The building was constructed in 1603, to house a free grammar school, founded by John Harte, a local man who had served as Lord Mayor of London. In about 1725, a house for the schoolmaster was added, incorporating a kitchen and dining room for the schoolboys. In the late 19th century, a rear wing was added and dormer windows added to the roof. The school closed in 1894, and the building was converted into a private house. There were further alterations in the 20th century, and in 1952 the building was grade II listed.

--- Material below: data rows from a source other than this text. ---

-- ==== startQuietCall ====

@[simp] theorem State.startQuietCall_pending (s : State) : s.startQuietCall.pending = s.pending := rfl
@[simp] theorem State.startQuietCall_links (s : State) : s.startQuietCall.links = s.links := rfl
@[simp] theorem State.startQuietCall_classes (s : State) : s.startQuietCall.classes = s.classes := rfl
@[simp] theorem State.startQuietCall_slots (s : State) :
    s.startQuietCall.slots = s.slots.map SlotRecord.callQuiet := rfl
@[simp] theorem State.startQuietCall_windows (s : State) : s.startQuietCall.windows = s.windows := rfl
@[simp] theorem State.startQuietCall_generation (s : State) : s.startQuietCall.generation = s.generation := rfl
@[simp] theorem State.startQuietCall_seq (s : State) :
    s.startQuietCall.seq = { s.seq with quietCall := .pending, quietDeadline := some (s.seq.epoch + 4) } := rfl
@[simp] theorem State.startQuietCall_timing (s : State) : s.startQuietCall.timing = s.timing := rfl
@[simp] theorem State.startQuietCall_observations (s : State) : s.startQuietCall.observations = s.observations := rfl
@[simp] theorem State.startQuietCall_hearing (s : State) : s.startQuietCall.hearing = s.hearing := rfl
@[simp] theorem State.startQuietCall_cursor (s : State) : s.startQuietCall.cursor = s.cursor := rfl
@[simp] theorem State.startQuietCall_verdicts (s : State) : s.startQuietCall.verdicts = s.verdicts := rfl
@[simp] theorem State.startQuietCall_findings (s : State) : s.startQuietCall.findings = s.findings := rfl
@[simp] theorem State.startQuietCall_nextSeq (s : State) : s.startQuietCall.nextSeq = s.nextSeq := rfl
@[simp] theorem State.startQuietCall_stateSeen (s : State) : s.startQuietCall.stateSeen = s.stateSeen := rfl
@[simp] theorem State.startQuietCall_port (s : State) : s.startQuietCall.port = s.port := rfl
@[simp] theorem State.startQuietCall_lines (s : State) : s.startQuietCall.lines = s.lines := rfl

-- ==== closeSweep ====

@[simp] theorem State.closeSweep_pending (s : State) : s.closeSweep.pending = s.pending := rfl
@[simp] theorem State.closeSweep_links (s : State) : s.closeSweep.links = s.links := rfl
@[simp] theorem State.closeSweep_classes (s : State) : s.closeSweep.classes = s.classes := rfl
@[simp] theorem State.closeSweep_slots (s : State) : s.closeSweep.slots = s.slots := rfl
@[simp] theorem State.closeSweep_windows (s : State) : s.closeSweep.windows = s.windows := rfl
@[simp] theorem State.closeSweep_generation (s : State) : s.closeSweep.generation = s.generation := rfl
@[simp] theorem State.closeSweep_seq (s : State) :
    s.closeSweep.seq = { s.seq with closing := some (s.seq.closing.getD s.seq.epoch) } := rfl
@[simp] theorem State.closeSweep_timing (s : State) : s.closeSweep.timing = s.timing := rfl
@[simp] theorem State.closeSweep_observations (s : State) : s.closeSweep.observations = s.observations := rfl
@[simp] theorem State.closeSweep_hearing (s : State) : s.closeSweep.hearing = s.hearing := rfl
@[simp] theorem State.closeSweep_cursor (s : State) : s.closeSweep.cursor = s.cursor := rfl
@[simp] theorem State.closeSweep_verdicts (s : State) : s.closeSweep.verdicts = s.verdicts := rfl
@[simp] theorem State.closeSweep_findings (s : State) : s.closeSweep.findings = s.findings := rfl
@[simp] theorem State.closeSweep_nextSeq (s : State) : s.closeSweep.nextSeq = s.nextSeq := rfl
@[simp] theorem State.closeSweep_stateSeen (s : State) : s.closeSweep.stateSeen = s.stateSeen := rfl
@[simp] theorem State.closeSweep_port (s : State) : s.closeSweep.port = s.port := rfl
@[simp] theorem State.closeSweep_lines (s : State) : s.closeSweep.lines = s.lines := rfl

-- ==== setCause ====

@[simp] theorem State.setCause_pending (c : AbortCause) (s : State) : (s.setCause c).pending = s.pending := rfl
@[simp] theorem State.setCause_links (c : AbortCause) (s : State) : (s.setCause c).links = s.links := rfl
@[simp] theorem State.setCause_classes (c : AbortCause) (s : State) : (s.setCause c).classes = s.classes := rfl
@[simp] theorem State.setCause_slots (c : AbortCause) (s : State) : (s.setCause c).slots = s.slots := rfl
@[simp] theorem State.setCause_windows (c : AbortCause) (s : State) : (s.setCause c).windows = s.windows := rfl
@[simp] theorem State.setCause_generation (c : AbortCause) (s : State) :
    (s.setCause c).generation = s.generation := rfl
@[simp] theorem State.setCause_seq (c : AbortCause) (s : State) :
    (s.setCause c).seq = { s.seq with abortCause := c } := rfl
@[simp] theorem State.setCause_timing (c : AbortCause) (s : State) : (s.setCause c).timing = s.timing := rfl
@[simp] theorem State.setCause_observations (c : AbortCause) (s : State) :
    (s.setCause c).observations = s.observations := rfl
@[simp] theorem State.setCause_hearing (c : AbortCause) (s : State) : (s.setCause c).hearing = s.hearing := rfl
@[simp] theorem State.setCause_cursor (c : AbortCause) (s : State) : (s.setCause c).cursor = s.cursor := rfl
@[simp] theorem State.setCause_verdicts (c : AbortCause) (s : State) : (s.setCause c).verdicts = s.verdicts := rfl
@[simp] theorem State.setCause_findings (c : AbortCause) (s : State) : (s.setCause c).findings = s.findings := rfl
@[simp] theorem State.setCause_nextSeq (c : AbortCause) (s : State) : (s.setCause c).nextSeq = s.nextSeq := rfl
@[simp] theorem State.setCause_stateSeen (c : AbortCause) (s : State) : (s.setCause c).stateSeen = s.stateSeen := rfl
@[simp] theorem State.setCause_port (c : AbortCause) (s : State) : (s.setCause c).port = s.port := rfl
@[simp] theorem State.setCause_lines (c : AbortCause) (s : State) : (s.setCause c).lines = s.lines := rfl

-- ==== enterAborting ====

@[simp] theorem State.enterAborting_pending (s : State) : s.enterAborting.pending = s.pending := rfl
@[simp] theorem State.enterAborting_links (s : State) : s.enterAborting.links = s.links := rfl
@[simp] theorem State.enterAborting_classes (s : State) : s.enterAborting.classes = s.classes := rfl
@[simp] theorem State.enterAborting_slots (s : State) : s.enterAborting.slots = s.slots := rfl
@[simp] theorem State.enterAborting_windows (s : State) : s.enterAborting.windows = s.windows := rfl
@[simp] theorem State.enterAborting_generation (s : State) : s.enterAborting.generation = s.generation := rfl
@[simp] theorem State.enterAborting_seq (s : State) :
    s.enterAborting.seq = { s.seq with sweep := .aborting, hold := 0 } := rfl
@[simp] theorem State.enterAborting_timing (s : State) : s.enterAborting.timing = s.timing := rfl
@[simp] theorem State.enterAborting_observations (s : State) : s.enterAborting.observations = s.observations := rfl
@[simp] theorem State.enterAborting_hearing (s : State) : s.enterAborting.hearing = s.hearing := rfl
@[simp] theorem State.enterAborting_cursor (s : State) : s.enterAborting.cursor = s.cursor := rfl
@[simp] theorem State.enterAborting_verdicts (s : State) : s.enterAborting.verdicts = s.verdicts := rfl
@[simp] theorem State.enterAborting_findings (s : State) : s.enterAborting.findings = s.findings := rfl
@[simp] theorem State.enterAborting_nextSeq (s : State) : s.enterAborting.nextSeq = s.nextSeq := rfl
@[simp] theorem State.enterAborting_stateSeen (s : State) : s.enterAborting.stateSeen = s.stateSeen := rfl
@[simp] theorem State.enterAborting_port (s : State) : s.enterAborting.port = s.port := rfl
@[simp] theorem State.enterAborting_lines (s : State) : s.enterAborting.lines = s.lines := rfl

-- ==== pushFinding ====

@[simp] theorem State.pushFinding_pending (f : Finding) (s : State) : (s.pushFinding f).pending = s.pending := rfl
@[simp] theorem State.pushFinding_links (f : Finding) (s : State) : (s.pushFinding f).links = s.links := rfl
@[simp] theorem State.pushFinding_classes (f : Finding) (s : State) : (s.pushFinding f).classes = s.classes := rfl
@[simp] theorem State.pushFinding_slots (f : Finding) (s : State) : (s.pushFinding f).slots = s.slots := rfl
@[simp] theorem State.pushFinding_windows (f : Finding) (s : State) : (s.pushFinding f).windows = s.windows := rfl
@[simp] theorem State.pushFinding_generation (f : Finding) (s : State) :
    (s.pushFinding f).generation = s.generation := rfl
@[simp] theorem State.pushFinding_seq (f : Finding) (s : State) : (s.pushFinding f).seq = s.seq := rfl
@[simp] theorem State.pushFinding_timing (f : Finding) (s : State) : (s.pushFinding f).timing = s.timing := rfl
@[simp] theorem State.pushFinding_observations (f : Finding) (s : State) :
    (s.pushFinding f).observations = s.observations := rfl
@[simp] theorem State.pushFinding_hearing (f : Finding) (s : State) : (s.pushFinding f).hearing = s.hearing := rfl
@[simp] theorem State.pushFinding_cursor (f : Finding) (s : State) : (s.pushFinding f).cursor = s.cursor := rfl
@[simp] theorem State.pushFinding_verdicts (f : Finding) (s : State) : (s.pushFinding f).verdicts = s.verdicts := rfl
@[simp] theorem State.pushFinding_findings (f : Finding) (s : State) :
    (s.pushFinding f).findings = s.findings ++ [{ seq := s.nextSeq, finding := f }] := rfl
@[simp] theorem State.pushFinding_nextSeq (f : Finding) (s : State) : (s.pushFinding f).nextSeq = s.nextSeq + 1 := rfl
@[simp] theorem State.pushFinding_stateSeen (f : Finding) (s : State) :
    (s.pushFinding f).stateSeen = s.stateSeen := rfl
@[simp] theorem State.pushFinding_port (f : Finding) (s : State) : (s.pushFinding f).port = s.port := rfl
@[simp] theorem State.pushFinding_lines (f : Finding) (s : State) : (s.pushFinding f).lines = s.lines := rfl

The building is constructed of sandstone, with roofs of stone slate and pantile, and a single storey with attics. The former schoolroom is the main range, parallel to the road, and the master's house projects to the front at right angles. The main range has four bays, a staircase turret at the rear. The doorway has four bays, a moulded surround, a Tudor arched head and a hood mould, over which is a string course and a coat of arms. In the ground floor are mullioned and transomed windows, and in the attic are dormers with sashes. In the wing is a doorway with a chamfered surround and a sash window, both with hood moulds, and in the attic are dormers. Inside are the two former schoolrooms. The newer retains its 19th-century panelling, but the panelling of the older one was removed to Newburgh Priory when the school closed. There is also a stone inscription recording the endowment of the school in 1600.